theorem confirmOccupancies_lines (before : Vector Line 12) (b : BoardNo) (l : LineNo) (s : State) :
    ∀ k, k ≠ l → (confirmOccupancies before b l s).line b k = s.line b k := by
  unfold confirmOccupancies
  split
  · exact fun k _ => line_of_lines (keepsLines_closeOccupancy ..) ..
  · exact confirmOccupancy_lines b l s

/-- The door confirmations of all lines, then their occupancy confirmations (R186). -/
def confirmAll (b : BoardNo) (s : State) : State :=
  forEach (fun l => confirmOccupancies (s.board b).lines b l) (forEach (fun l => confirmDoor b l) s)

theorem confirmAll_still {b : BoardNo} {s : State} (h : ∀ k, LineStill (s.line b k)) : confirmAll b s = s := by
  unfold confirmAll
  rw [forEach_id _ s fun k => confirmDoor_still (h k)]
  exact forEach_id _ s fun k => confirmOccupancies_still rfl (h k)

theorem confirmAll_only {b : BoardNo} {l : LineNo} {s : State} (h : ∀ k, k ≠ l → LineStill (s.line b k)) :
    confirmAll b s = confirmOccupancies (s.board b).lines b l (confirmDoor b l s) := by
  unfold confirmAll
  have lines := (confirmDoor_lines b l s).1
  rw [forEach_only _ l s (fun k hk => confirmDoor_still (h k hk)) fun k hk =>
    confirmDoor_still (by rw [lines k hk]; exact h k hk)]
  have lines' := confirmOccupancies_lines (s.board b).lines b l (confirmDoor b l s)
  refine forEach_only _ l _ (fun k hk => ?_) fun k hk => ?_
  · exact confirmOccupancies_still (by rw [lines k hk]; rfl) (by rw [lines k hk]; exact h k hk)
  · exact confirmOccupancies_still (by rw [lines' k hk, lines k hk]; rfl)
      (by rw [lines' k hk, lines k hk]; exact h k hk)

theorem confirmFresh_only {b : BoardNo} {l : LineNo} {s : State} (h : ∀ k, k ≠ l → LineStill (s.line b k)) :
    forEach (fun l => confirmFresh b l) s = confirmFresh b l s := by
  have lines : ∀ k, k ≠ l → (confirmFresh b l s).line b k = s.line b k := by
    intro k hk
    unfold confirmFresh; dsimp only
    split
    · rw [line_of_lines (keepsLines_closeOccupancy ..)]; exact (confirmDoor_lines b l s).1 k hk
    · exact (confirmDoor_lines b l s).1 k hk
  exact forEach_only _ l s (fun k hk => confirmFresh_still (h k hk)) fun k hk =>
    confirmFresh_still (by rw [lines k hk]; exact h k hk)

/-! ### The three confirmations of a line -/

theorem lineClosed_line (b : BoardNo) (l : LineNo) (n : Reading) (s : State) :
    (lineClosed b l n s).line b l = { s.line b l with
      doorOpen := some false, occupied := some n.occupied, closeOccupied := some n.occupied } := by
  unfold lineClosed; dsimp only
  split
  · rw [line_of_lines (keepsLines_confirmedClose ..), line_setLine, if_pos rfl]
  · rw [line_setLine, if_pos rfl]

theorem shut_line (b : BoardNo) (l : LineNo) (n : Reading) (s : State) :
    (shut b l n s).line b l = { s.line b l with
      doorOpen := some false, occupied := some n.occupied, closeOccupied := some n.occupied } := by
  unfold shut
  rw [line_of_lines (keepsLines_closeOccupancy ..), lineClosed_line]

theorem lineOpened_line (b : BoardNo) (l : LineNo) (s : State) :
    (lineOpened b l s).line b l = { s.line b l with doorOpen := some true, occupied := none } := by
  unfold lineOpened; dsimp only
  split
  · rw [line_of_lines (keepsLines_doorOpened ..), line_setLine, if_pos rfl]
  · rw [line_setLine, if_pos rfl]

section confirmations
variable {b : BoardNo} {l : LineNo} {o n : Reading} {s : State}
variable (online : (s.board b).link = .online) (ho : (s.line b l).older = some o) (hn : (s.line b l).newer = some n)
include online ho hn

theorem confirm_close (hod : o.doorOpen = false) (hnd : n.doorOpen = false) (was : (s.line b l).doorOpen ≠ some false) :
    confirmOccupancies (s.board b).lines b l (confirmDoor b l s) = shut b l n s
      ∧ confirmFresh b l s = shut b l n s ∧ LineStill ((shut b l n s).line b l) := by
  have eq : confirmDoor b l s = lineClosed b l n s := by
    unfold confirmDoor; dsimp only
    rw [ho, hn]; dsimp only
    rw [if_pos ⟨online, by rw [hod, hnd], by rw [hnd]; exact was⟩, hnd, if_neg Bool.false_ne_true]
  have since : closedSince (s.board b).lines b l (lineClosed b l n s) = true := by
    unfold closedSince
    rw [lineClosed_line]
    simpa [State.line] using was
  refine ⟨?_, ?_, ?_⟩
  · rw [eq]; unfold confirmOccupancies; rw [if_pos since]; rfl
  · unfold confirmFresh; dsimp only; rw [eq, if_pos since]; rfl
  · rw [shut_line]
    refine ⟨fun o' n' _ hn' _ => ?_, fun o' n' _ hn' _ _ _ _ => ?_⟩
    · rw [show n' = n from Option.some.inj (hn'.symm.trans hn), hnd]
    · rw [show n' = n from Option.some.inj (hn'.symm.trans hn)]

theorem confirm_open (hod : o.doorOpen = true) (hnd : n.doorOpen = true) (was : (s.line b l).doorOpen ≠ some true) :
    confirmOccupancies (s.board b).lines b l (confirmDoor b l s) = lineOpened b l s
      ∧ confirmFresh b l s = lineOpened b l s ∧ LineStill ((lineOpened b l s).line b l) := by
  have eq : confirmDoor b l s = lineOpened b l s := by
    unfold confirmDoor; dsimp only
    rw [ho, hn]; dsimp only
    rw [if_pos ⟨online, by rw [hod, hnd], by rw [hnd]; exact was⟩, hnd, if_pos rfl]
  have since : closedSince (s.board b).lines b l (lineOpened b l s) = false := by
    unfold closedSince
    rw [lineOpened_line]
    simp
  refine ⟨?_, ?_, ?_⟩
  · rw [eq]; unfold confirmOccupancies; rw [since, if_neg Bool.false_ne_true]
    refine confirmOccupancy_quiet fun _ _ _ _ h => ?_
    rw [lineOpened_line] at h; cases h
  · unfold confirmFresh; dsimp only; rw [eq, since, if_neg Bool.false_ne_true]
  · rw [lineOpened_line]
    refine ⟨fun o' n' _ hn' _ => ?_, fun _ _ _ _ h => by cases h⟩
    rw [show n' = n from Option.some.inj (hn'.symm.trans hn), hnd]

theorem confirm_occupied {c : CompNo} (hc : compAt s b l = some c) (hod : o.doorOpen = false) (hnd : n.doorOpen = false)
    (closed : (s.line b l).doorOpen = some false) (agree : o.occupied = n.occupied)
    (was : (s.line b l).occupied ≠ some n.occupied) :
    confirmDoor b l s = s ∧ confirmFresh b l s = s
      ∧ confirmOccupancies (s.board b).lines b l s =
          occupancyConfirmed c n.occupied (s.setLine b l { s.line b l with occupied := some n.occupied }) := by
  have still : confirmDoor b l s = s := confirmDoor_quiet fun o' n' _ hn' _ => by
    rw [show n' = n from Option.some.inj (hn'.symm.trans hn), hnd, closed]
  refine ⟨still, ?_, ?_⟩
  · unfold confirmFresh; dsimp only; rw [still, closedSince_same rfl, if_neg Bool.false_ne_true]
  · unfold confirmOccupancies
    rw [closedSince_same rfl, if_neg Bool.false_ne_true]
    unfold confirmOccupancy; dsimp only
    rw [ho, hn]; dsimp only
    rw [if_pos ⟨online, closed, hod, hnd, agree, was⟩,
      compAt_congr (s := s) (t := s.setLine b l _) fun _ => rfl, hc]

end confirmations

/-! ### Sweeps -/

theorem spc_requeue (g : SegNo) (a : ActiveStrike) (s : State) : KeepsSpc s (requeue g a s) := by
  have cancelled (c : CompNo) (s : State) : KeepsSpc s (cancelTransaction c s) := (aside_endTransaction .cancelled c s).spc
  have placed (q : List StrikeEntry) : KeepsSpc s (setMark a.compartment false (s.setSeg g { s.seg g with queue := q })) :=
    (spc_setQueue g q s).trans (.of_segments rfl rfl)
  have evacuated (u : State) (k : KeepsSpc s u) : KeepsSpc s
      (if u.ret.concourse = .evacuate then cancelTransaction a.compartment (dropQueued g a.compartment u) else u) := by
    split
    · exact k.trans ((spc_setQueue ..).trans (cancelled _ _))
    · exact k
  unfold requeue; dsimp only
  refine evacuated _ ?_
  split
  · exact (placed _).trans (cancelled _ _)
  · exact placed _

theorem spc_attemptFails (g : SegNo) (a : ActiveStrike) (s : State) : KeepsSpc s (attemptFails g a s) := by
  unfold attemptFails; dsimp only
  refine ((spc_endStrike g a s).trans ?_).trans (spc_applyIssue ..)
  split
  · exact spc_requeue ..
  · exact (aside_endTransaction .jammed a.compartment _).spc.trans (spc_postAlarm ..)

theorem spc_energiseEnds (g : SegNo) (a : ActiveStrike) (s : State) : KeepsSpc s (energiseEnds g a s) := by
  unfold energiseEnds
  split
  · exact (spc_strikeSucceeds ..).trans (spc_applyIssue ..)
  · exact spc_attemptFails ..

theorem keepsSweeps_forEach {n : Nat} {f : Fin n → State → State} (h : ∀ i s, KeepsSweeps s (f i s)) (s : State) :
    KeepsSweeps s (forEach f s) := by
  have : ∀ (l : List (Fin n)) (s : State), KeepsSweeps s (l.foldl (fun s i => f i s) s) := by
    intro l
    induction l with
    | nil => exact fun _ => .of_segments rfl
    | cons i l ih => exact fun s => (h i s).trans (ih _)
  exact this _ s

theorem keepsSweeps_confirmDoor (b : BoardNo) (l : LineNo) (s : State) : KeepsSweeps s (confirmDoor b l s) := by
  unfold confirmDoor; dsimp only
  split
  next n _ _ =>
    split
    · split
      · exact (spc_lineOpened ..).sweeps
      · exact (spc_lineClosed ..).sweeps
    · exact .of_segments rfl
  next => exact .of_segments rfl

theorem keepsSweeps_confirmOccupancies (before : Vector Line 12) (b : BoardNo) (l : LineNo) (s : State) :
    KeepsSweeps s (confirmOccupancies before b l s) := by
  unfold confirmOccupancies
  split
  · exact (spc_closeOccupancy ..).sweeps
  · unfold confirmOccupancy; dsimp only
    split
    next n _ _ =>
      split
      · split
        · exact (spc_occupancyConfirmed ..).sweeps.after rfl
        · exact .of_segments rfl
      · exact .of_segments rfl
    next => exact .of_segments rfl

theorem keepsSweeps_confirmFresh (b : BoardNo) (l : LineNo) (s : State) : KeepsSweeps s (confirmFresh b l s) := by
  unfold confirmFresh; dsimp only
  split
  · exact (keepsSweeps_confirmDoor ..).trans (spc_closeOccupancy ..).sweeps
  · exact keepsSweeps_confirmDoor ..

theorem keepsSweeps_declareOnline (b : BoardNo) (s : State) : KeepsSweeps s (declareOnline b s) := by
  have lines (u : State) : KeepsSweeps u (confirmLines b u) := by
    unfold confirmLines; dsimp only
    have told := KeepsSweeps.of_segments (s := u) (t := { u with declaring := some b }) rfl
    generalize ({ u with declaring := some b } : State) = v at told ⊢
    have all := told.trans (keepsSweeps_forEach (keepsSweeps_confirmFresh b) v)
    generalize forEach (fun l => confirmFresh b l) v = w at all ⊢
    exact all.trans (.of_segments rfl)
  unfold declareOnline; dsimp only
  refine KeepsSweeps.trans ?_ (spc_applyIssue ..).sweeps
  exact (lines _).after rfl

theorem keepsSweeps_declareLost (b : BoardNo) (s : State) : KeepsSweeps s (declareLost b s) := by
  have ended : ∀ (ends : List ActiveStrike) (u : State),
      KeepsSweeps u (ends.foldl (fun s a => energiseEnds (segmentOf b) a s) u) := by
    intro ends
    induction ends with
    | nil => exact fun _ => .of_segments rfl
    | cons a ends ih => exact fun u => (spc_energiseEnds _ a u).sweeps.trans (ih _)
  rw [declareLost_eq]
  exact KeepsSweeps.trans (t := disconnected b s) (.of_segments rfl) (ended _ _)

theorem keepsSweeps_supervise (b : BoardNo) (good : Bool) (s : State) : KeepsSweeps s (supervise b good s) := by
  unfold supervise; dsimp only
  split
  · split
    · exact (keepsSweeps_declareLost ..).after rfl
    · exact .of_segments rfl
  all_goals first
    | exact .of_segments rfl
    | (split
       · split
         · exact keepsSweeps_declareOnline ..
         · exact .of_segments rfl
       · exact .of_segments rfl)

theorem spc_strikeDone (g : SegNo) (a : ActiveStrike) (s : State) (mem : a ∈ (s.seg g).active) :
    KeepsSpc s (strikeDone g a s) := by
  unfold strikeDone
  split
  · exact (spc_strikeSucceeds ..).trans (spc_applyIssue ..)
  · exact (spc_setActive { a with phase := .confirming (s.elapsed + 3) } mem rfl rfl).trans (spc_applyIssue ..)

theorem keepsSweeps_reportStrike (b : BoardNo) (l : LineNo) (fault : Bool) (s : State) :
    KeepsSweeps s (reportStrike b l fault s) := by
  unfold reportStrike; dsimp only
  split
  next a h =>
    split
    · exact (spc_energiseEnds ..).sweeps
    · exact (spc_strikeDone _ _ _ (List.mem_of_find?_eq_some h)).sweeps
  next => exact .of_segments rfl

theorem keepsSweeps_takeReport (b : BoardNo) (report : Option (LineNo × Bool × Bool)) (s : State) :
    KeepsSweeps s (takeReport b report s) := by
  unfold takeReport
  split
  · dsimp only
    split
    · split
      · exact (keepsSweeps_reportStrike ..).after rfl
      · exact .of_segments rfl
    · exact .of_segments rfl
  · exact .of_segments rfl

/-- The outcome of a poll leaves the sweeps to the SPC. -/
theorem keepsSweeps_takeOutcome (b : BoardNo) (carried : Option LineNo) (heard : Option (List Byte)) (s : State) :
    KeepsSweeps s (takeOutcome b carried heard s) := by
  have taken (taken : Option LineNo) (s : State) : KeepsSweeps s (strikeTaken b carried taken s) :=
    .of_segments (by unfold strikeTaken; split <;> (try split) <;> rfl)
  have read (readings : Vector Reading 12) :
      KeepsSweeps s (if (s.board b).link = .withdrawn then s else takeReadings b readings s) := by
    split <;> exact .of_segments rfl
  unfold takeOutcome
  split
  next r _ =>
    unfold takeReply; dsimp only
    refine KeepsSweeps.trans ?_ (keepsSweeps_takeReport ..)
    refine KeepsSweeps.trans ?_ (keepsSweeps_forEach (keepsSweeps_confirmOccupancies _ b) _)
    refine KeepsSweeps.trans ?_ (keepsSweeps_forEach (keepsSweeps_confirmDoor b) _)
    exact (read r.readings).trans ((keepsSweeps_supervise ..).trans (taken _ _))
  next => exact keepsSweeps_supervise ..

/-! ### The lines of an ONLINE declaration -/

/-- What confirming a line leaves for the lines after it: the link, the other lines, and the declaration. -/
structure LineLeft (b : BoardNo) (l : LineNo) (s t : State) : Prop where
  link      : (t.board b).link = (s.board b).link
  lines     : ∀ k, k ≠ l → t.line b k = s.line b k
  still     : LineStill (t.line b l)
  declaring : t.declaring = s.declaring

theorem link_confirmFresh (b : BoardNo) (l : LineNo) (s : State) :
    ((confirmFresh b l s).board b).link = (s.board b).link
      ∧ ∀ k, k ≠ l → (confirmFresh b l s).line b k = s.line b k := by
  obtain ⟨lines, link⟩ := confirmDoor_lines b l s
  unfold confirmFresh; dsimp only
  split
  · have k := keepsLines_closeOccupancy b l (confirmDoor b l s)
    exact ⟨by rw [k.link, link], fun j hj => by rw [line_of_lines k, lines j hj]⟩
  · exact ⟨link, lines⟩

PROBLEM DESCRIPTION » All lines in the records above that contain "symm" are to be reported.

ANSWER TO THIS EXERCISE »
    · rw [show n' = n from Option.some.inj (hn'.symm.trans hn), hnd]
    · rw [show n' = n from Option.some.inj (hn'.symm.trans hn)]
    rw [show n' = n from Option.some.inj (hn'.symm.trans hn), hnd]
    rw [show n' = n from Option.some.inj (hn'.symm.trans hn), hnd, closed]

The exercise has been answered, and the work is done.